*** Opening Data listing ***
-- ==== Sys2Proof/Machine/Flags.lean ====
section
/-! DEFINITION. The conditions and flags of the notice unit: its index quantities (R138), the write-back conditions
(R143), INDEX_ERROR (R145) and ATTN (R147). -/

namespace Sys2Proof.Machine

/-- How far index `a` lies beyond index `b` around a ring of `entries` (R138). -/
def indexGap (entries a b : Nat) : Nat := (a + entries - b) % entries

/-- The number of unconsumed records (R138). -/
def NoticeUnit.unconsumed (n : NoticeUnit) (d : RingDef) : Nat := indexGap d.entries n.write n.consumed

/-- The number of unannounced records (R138). -/
def NoticeUnit.unannounced (n : NoticeUnit) (d : RingDef) : Nat := indexGap d.entries n.write n.writtenBack

/-- The ring is full when the unconsumed records number entries − 1 (R138). -/
def NoticeUnit.full (n : NoticeUnit) (d : RingDef) : Bool := decide (n.unconsumed d = d.entries - 1)

/-- Whether ATTN is to be asserted (R147). -/
def NoticeUnit.attention (n : NoticeUnit) : Bool :=
  match n.ring with
  | .unset => false
  | .faulted => true
  | .active => decide (n.writtenBack ≠ n.consumed)

/-- ATTN follows its condition at an event that changes it (R147). -/
def NoticeUnit.driveAttn (n : NoticeUnit) : NoticeUnit := { n with attn := n.attention }

/-- Whether a write-back is due: one of the five conditions of R143 while the ring is ACTIVE. -/
def NoticeUnit.writeBackDue (n : NoticeUnit) (d : RingDef) : Bool :=
  decide (n.ring = .active) &&
  (decide (d.threshold ≤ n.unannounced d) ||
   (decide (d.holdoff = 0) && decide (0 < n.unannounced d)) ||
   (decide (n.holdoff = .expired) && decide (0 < n.unannounced d)) ||
   (n.full d && decide (0 < n.unannounced d)) ||
   n.flush)

/-- Whether a record write is possible: ring ACTIVE, not full, a notice pending (R141). -/
def NoticeUnit.recordPossible (n : NoticeUnit) (d : RingDef) : Bool :=
  decide (n.ring = .active) && !n.full d && !n.pending.isEmpty

/-- The consumed-index value `v` lies in the cyclic range from the consumed index to the write index (R145). -/
def NoticeUnit.acceptsIndex (n : NoticeUnit) (d : RingDef) (v : Nat) : Bool :=
  decide (v < d.entries) && decide (indexGap d.entries v n.consumed ≤ indexGap d.entries n.write n.consumed)

/-- The taking of a store to the consumed-index word (R145). -/
def NoticeUnit.takeIndex (n : NoticeUnit) (d : RingDef) (b : Beat) : NoticeUnit :=
  if lanesFull b = false then { n with indexError := true } else
  if n.acceptsIndex d b.data.toNat then ({ n with consumed := b.data.toNat }).driveAttn else
    { n with indexError := true }

/-- Entry into FAULTED at a MEMFAULT on a notice write that is not stale (R148). -/
def NoticeUnit.fault (n : NoticeUnit) : NoticeUnit :=
  ({ n with ring := .faulted, pending := [], holdoff := .stopped, flush := false }).driveAttn

/-- A record write completes DONE: the write index and the sequence number move, and the holdoff timer starts where the
unannounced records rise from 0 to 1 and the holdoff is above 0 (R142, R143). -/
def NoticeUnit.recordDone (n : NoticeUnit) (d : RingDef) (now : Micros) : NoticeUnit :=
  { n with
    write := (n.write + 1) % d.entries
    sequence := n.sequence + 1
    holdoff := if 0 < d.holdoff ∧ n.unannounced d = 0 then .running now else n.holdoff }

/-- A write-back completes DONE (R144, R147). -/
def NoticeUnit.writeBackDone (n : NoticeUnit) (value : Nat) : NoticeUnit := ({ n with writtenBack := value }).driveAttn

end Sys2Proof.Machine
end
*** Closing Data listing ***
Problem to solve
Please give back, exactly as it stands above, the stretch from the line with "(decide (n.holdoff = .expired)" through the line with "def NoticeUnit.takeIndex (n", and no line outside it.

Result of the exercise
   (decide (n.holdoff = .expired) && decide (0 < n.unannounced d)) ||
   (n.full d && decide (0 < n.unannounced d)) ||
   n.flush)

/-- Whether a record write is possible: ring ACTIVE, not full, a notice pending (R141). -/
def NoticeUnit.recordPossible (n : NoticeUnit) (d : RingDef) : Bool :=
  decide (n.ring = .active) && !n.full d && !n.pending.isEmpty

/-- The consumed-index value `v` lies in the cyclic range from the consumed index to the write index (R145). -/
def NoticeUnit.acceptsIndex (n : NoticeUnit) (d : RingDef) (v : Nat) : Bool :=
  decide (v < d.entries) && decide (indexGap d.entries v n.consumed ≤ indexGap d.entries n.write n.consumed)

/-- The taking of a store to the consumed-index word (R145). -/
def NoticeUnit.takeIndex (n : NoticeUnit) (d : RingDef) (b : Beat) : NoticeUnit :=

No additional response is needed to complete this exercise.